岸田 でも彩織さんの話には、いつもほのかに明るい希望が差しているのを感じます。見落としそうなささやかな希望ですけど、それがちょっとずつ見えてくるのがおもしろい。これはクセになる感覚ですよ。深夜に5分だけやってる、めっちゃ暗いのにシュールで笑えるテレビ番組みたいで。そんな番組あるかわかりませんが。

藤崎 希望が差し込んでいるというのは、岸田さんの書くものにこそ言えることなんじゃないですか。不思議だったんですけど、なんであんなに家族の仲がいいんですか? これだけ家族の話をずっとしていられるっていうのも、なかなかないことなんじゃないかと思います。

岸田奈美さん

これはこれでひとつの幸せのかたち

岸田 そこは、外から見ると足りないものがいろいろあるのが、うまく作用しているのかもしれないですね。

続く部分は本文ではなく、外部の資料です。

-- ==== Sys2Proof/Machine/Dispatch.lean ====
section
/-!
DEFINITION. The meaning of each command, one arm per constructor of Instr.
-/
namespace Sys2Proof.Machine
open Sys2Proof
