-- ==== Sys2Proof/Certificates/Slice0/Obligations.lean ====
section
/-!
DEFINITION. The statements about the block: what each command does and leaves alone, rule by rule, and what every step keeps.
-/
open Sys2Proof Sys2Proof.Machine

/-- The queue of commands is first in, first out; log entry 36 for the empty queue. -/
def Obligations.StepRunsFront : Prop :=
  ∀ (c : Instr) (s : State) (rest : List Instr),
    step { s with pending := c :: rest } = exec c { s with pending := rest } ∧
    (s.pending = [] → ∃ t, step s = .next t ∧ Settled (idle s) t) ∧
    (s.pending = [] → s.pwr.off = true → ∃ t, step s = .next t ∧ Settled s t)

/-- R11, R24, R47, R571, R573: the state after cold reset. -/
def Obligations.ResetState : Prop :=
  (∀ a, State.reset.word a = regInit a) ∧
  (∀ f ∈ [F.CMD_CTL_en, F.ENG_CTL_en, F.CIS_CTL_en, F.NOR_CTL_en, F.SW_CTL_en, F.GR_CTL_en, F.HG_CTL_en, F.PT_GCTL_en, F.MEM_CTL_en, F.TIME_CTL_en,
    F.AUD_CTL_en, F.FLT_CTL_en, F.TMUX_CTL_en, F.PWR_STATUS_ready, F.STEP_STATUS_strict, F.INT_EN_en, F.SEC_STATUS_debug, F.SEC_STATUS_boot_fail],
    State.reset.get f = 0) ∧
  State.reset.get F.PWR_STATUS_profile = 3 ∧ (∀ k < 25, State.reset.get (F.INT_MAP_vector k) = k) ∧
  (∀ k < 32, (State.reset.word (R.FMT_DESC k)).toNat = builtinDesc k) ∧
  (∀ n < 128, State.reset.get (F.ENG_MAP_phys n) = 17 * (n / 16) + n % 16) ∧
  (∀ d < 8, State.reset.get (F.ENG_STATUS_role (17 * d + 16)) = 1 ∧ State.reset.get (F.ENG_STATUS_role (17 * d)) = 0) ∧
  (∀ v, (State.reset.msixEntry v).mask = true) ∧ State.reset.host.pba = 0 ∧ State.reset.host.d3hot = false ∧
  (∀ n, State.reset.shard n = none) ∧ (∀ n ∈ [0, 511, 512, 4095], State.reset.get (evt n) = 0) ∧ (∀ q, (State.reset.queue q).cmds = []) ∧
  State.reset.cis.slots = [] ∧ State.reset.sec.tenants = [] ∧ State.reset.sec.owner = [] ∧
  (∀ level a n, State.reset.memBytes level a n = List.replicate n 0) ∧ State.reset.mem.bytes.wf = true ∧
  State.reset.turn = 0 ∧ State.reset.out = [] ∧ State.reset.pending = [] ∧ State.reset.host.lines = State.reset.intLines

/-- R165, R166, R199: the worked words of the encoding tables. -/
def Obligations.InstructionWords : Prop :=
  ∀ (a : Site) (low : BitVec 56),
    (∀ e ∈ [((0x1328445080000000 : BitVec 64), Instr.vfma a ⟨5, 1, 2, 5, 1, 0, 0, 0, 0, 0⟩),
        (0x4040002180200000, .cacc a ⟨8, 0, 1, 3, 0, 0, 0, 2, 0, 0, 0, 0, 0⟩),
        (0x4248002080200400, .crnd a ⟨9, 0, 1, 1, 0, 0, 0, 2, 0, 0, 0, 1, 0⟩),
        (0x6801004002008000, .gath a ⟨4, 0, 2, 0, 0, 1, 0, 0, 8⟩),
        (0x800001F000000002, .loop a ⟨31, 2⟩),
        (0x0134100180000000, .srecv a ⟨6, 8, 1, 0, 0, 0, 0, 3, 0, 0, 0⟩)],
      decodeSluice a e.1 = some e.2 ∧ encodeSluice e.2 = some e.1) ∧
    decodeSluice a ((0x00 : BitVec 8) ++ low) = none ∧ decodeSluice a ((0xFF : BitVec 8) ++ low) = none ∧
    decodeSluice a 0x3212300100000000 = none ∧ decodeSluice a 0x8000010000000000 ≠ none ∧ decodeSluice a 0x8000010800000000 = none

/-- R165 to R169, R199: the round trip in both directions. -/
def Obligations.RoundTrip : Prop :=
  (∀ (i : Instr) (a : Site) (w : BitVec 64), i.site = some a → encodeSluice i = some w → decodeSluice a w = some i) ∧
  (∀ (i : Instr) (a : Site) (w : BitVec 64), decodeSluice a w = some i → i.site = some a ∧ encodeSluice i = some w) ∧
  (∀ (i : Instr), (i.site = none ↔ encodeSluice i = none) ∧ (i.opcode = none ↔ encodeSluice i = none)) ∧
  (∀ (i : Instr) (w : BitVec 64), encodeSluice i = some w → i.opcode = some (w.extractLsb' 56 8))
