/-! ### putStrm -/

@[simp] theorem putStrm_regs (s : State) (e n : Nat) (t : Strm) : (s.putStrm e n t).regs = s.regs := rfl
@[simp] theorem putStrm_turn (s : State) (e n : Nat) (t : Strm) : (s.putStrm e n t).turn = s.turn := rfl
@[simp] theorem putStrm_fresh (s : State) (e n : Nat) (t : Strm) : (s.putStrm e n t).fresh = s.fresh := rfl
@[simp] theorem putStrm_host (s : State) (e n : Nat) (t : Strm) : (s.putStrm e n t).host = s.host := rfl
@[simp] theorem putStrm_cis (s : State) (e n : Nat) (t : Strm) : (s.putStrm e n t).cis = s.cis := rfl
@[simp] theorem putStrm_cp (s : State) (e n : Nat) (t : Strm) : (s.putStrm e n t).cp = s.cp := rfl
@[simp] theorem putStrm_mem (s : State) (e n : Nat) (t : Strm) : (s.putStrm e n t).mem = s.mem := rfl
@[simp] theorem putStrm_binds (s : State) (e n : Nat) (t : Strm) : (s.putStrm e n t).binds = s.binds := rfl
@[simp] theorem putStrm_nor (s : State) (e n : Nat) (t : Strm) : (s.putStrm e n t).nor = s.nor := rfl
@[simp] theorem putStrm_bitev (s : State) (e n : Nat) (t : Strm) : (s.putStrm e n t).bitev = s.bitev := rfl
@[simp] theorem putStrm_det (s : State) (e n : Nat) (t : Strm) : (s.putStrm e n t).det = s.det := rfl
@[simp] theorem putStrm_sec (s : State) (e n : Nat) (t : Strm) : (s.putStrm e n t).sec = s.sec := rfl
@[simp] theorem putStrm_journal (s : State) (e n : Nat) (t : Strm) : (s.putStrm e n t).journal = s.journal := rfl
@[simp] theorem putStrm_flog (s : State) (e n : Nat) (t : Strm) : (s.putStrm e n t).flog = s.flog := rfl
@[simp] theorem putStrm_reports (s : State) (e n : Nat) (t : Strm) : (s.putStrm e n t).reports = s.reports := rfl
@[simp] theorem putStrm_beat (s : State) (e n : Nat) (t : Strm) : (s.putStrm e n t).beat = s.beat := rfl
@[simp] theorem putStrm_sw (s : State) (e n : Nat) (t : Strm) : (s.putStrm e n t).sw = s.sw := rfl
@[simp] theorem putStrm_links (s : State) (e n : Nat) (t : Strm) : (s.putStrm e n t).links = s.links := rfl
@[simp] theorem putStrm_pwr (s : State) (e n : Nat) (t : Strm) : (s.putStrm e n t).pwr = s.pwr := rfl
@[simp] theorem putStrm_rsv (s : State) (e n : Nat) (t : Strm) : (s.putStrm e n t).rsv = s.rsv := rfl
@[simp] theorem putStrm_flt (s : State) (e n : Nat) (t : Strm) : (s.putStrm e n t).flt = s.flt := rfl
@[simp] theorem putStrm_dbg (s : State) (e n : Nat) (t : Strm) : (s.putStrm e n t).dbg = s.dbg := rfl
@[simp] theorem putStrm_flash (s : State) (e n : Nat) (t : Strm) : (s.putStrm e n t).flash = s.flash := rfl
@[simp] theorem putStrm_xing (s : State) (e n : Nat) (t : Strm) : (s.putStrm e n t).xing = s.xing := rfl
@[simp] theorem putStrm_out (s : State) (e n : Nat) (t : Strm) : (s.putStrm e n t).out = s.out := rfl
@[simp] theorem putStrm_pending (s : State) (e n : Nat) (t : Strm) : (s.putStrm e n t).pending = s.pending := rfl

/-- A count of R330 changes of the audit state the step's own counts alone. -/
@[simp] theorem pert_det (s : State) (c n : Nat) : (s.pert c n).det = { s.det with audit.perts := s.det.audit.perts.wr c (s.det.audit.perts.rd c + n) } := rfl

/-! ### free -/

@[simp] theorem free_regs (s : State) (w : Nat) : (s.free w).2.regs = s.regs := rfl
@[simp] theorem free_turn (s : State) (w : Nat) : (s.free w).2.turn = s.turn := rfl
@[simp] theorem free_host (s : State) (w : Nat) : (s.free w).2.host = s.host := rfl
@[simp] theorem free_eng (s : State) (w : Nat) : (s.free w).2.eng = s.eng := rfl
@[simp] theorem free_cis (s : State) (w : Nat) : (s.free w).2.cis = s.cis := rfl
@[simp] theorem free_cp (s : State) (w : Nat) : (s.free w).2.cp = s.cp := rfl
@[simp] theorem free_mem (s : State) (w : Nat) : (s.free w).2.mem = s.mem := rfl
@[simp] theorem free_binds (s : State) (w : Nat) : (s.free w).2.binds = s.binds := rfl
@[simp] theorem free_nor (s : State) (w : Nat) : (s.free w).2.nor = s.nor := rfl
@[simp] theorem free_bitev (s : State) (w : Nat) : (s.free w).2.bitev = s.bitev := rfl
@[simp] theorem free_det (s : State) (w : Nat) : (s.free w).2.det = s.det := rfl
@[simp] theorem free_sec (s : State) (w : Nat) : (s.free w).2.sec = s.sec := rfl
@[simp] theorem free_journal (s : State) (w : Nat) : (s.free w).2.journal = s.journal := rfl
@[simp] theorem free_flog (s : State) (w : Nat) : (s.free w).2.flog = s.flog := rfl
@[simp] theorem free_reports (s : State) (w : Nat) : (s.free w).2.reports = s.reports := rfl
@[simp] theorem free_beat (s : State) (w : Nat) : (s.free w).2.beat = s.beat := rfl
@[simp] theorem free_sw (s : State) (w : Nat) : (s.free w).2.sw = s.sw := rfl
@[simp] theorem free_links (s : State) (w : Nat) : (s.free w).2.links = s.links := rfl
@[simp] theorem free_pwr (s : State) (w : Nat) : (s.free w).2.pwr = s.pwr := rfl
@[simp] theorem free_rsv (s : State) (w : Nat) : (s.free w).2.rsv = s.rsv := rfl
@[simp] theorem free_flt (s : State) (w : Nat) : (s.free w).2.flt = s.flt := rfl
@[simp] theorem free_dbg (s : State) (w : Nat) : (s.free w).2.dbg = s.dbg := rfl
@[simp] theorem free_flash (s : State) (w : Nat) : (s.free w).2.flash = s.flash := rfl
@[simp] theorem free_xing (s : State) (w : Nat) : (s.free w).2.xing = s.xing := rfl
@[simp] theorem free_out (s : State) (w : Nat) : (s.free w).2.out = s.out := rfl
@[simp] theorem free_pending (s : State) (w : Nat) : (s.free w).2.pending = s.pending := rfl
@[simp] theorem free_fresh (s : State) (w : Nat) : (s.free w).2.fresh = s.fresh + 1 := rfl
theorem free_lt (s : State) (w : Nat) : (s.free w).1 < 2 ^ w := Nat.mod_lt _ (Nat.two_pow_pos w)

/-! ### Reads through updates -/

@[simp] theorem word_emit (s : State) (o : Out) (a : Nat) : (s.emit o).word a = s.word a := rfl
@[simp] theorem get_emit (s : State) (o : Out) (f : Fld) : (s.emit o).get f = s.get f := rfl
@[simp] theorem emit_out (s : State) (o : Out) : (s.emit o).out = s.out ++ [o] := rfl
@[simp] theorem get_free (s : State) (w : Nat) (f : Fld) : (s.free w).2.get f = s.get f := rfl
@[simp] theorem get_putCtx (s : State) (e x : Nat) (c : Ctx) (f : Fld) : (s.putCtx e x c).get f = s.get f := rfl
@[simp] theorem get_putStrm (s : State) (e n : Nat) (t : Strm) (f : Fld) : (s.putStrm e n t).get f = s.get f := rfl
@[simp] theorem word_putCtx (s : State) (e x : Nat) (c : Ctx) (a : Nat) : (s.putCtx e x c).word a = s.word a := rfl
@[simp] theorem word_putStrm (s : State) (e n : Nat) (t : Strm) (a : Nat) : (s.putStrm e n t).word a = s.word a := rfl
@[simp] theorem ctxAt_setWord (s : State) (a : Nat) (w : Word) (e x : Nat) : (s.setWord a w).ctxAt e x = s.ctxAt e x := rfl
@[simp] theorem ctxAt_set (s : State) (f : Fld) (v e x : Nat) : (s.set f v).ctxAt e x = s.ctxAt e x := rfl
@[simp] theorem ctxAt_inc (s : State) (f : Fld) (n e x : Nat) : (s.inc f n).ctxAt e x = s.ctxAt e x := rfl
@[simp] theorem ctxAt_emit (s : State) (o : Out) (e x : Nat) : (s.emit o).ctxAt e x = s.ctxAt e x := rfl
@[simp] theorem ctxAt_putStrm (s : State) (e n : Nat) (t : Strm) (f x : Nat) : (s.putStrm e n t).ctxAt f x = s.ctxAt f x := rfl
@[simp] theorem ctxAt_putCtx_self (s : State) (e x : Nat) (c : Ctx) : (s.putCtx e x c).ctxAt e x = c := SMap.get_set_self _ _ _
theorem ctxAt_putCtx_of_ne (s : State) (e x : Nat) (c : Ctx) {e' x' : Nat} (h : ctxKey e' x' ≠ ctxKey e x) :
    (s.putCtx e x c).ctxAt e' x' = s.ctxAt e' x' := SMap.get_set_of_ne _ _ h
@[simp] theorem strm_putStrm_self (s : State) (e n : Nat) (t : Strm) : (s.putStrm e n t).strm e n = some t := OMap.find_put_self _ _ _
theorem strm_putStrm_of_ne (s : State) (e n : Nat) (t : Strm) {e' n' : Nat} (h : strmKey e' n' ≠ strmKey e n) :
    (s.putStrm e n t).strm e' n' = s.strm e' n' := OMap.find_put_of_ne _ _ h

end Sys2Proof.Machine.State
end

 家族のことを書くのが多いもうひとつの理由が、家族と過ごす時間が長かったから。小さいころから何かというと家族のことでたいへんだったのは事実で、ちゃんと学校に行って友だちをつくってということがあまりできなかった。それで友だち付き合いとか行事ごととか、いろんなものごとを家族の中で経験してきたというのが実際のところ。家族の存在を拡張することで、いろんなものを補っていたというか。それでいうと彩織さんにとっては、バンドが家族みたいなつながりを生んできたものなのでは?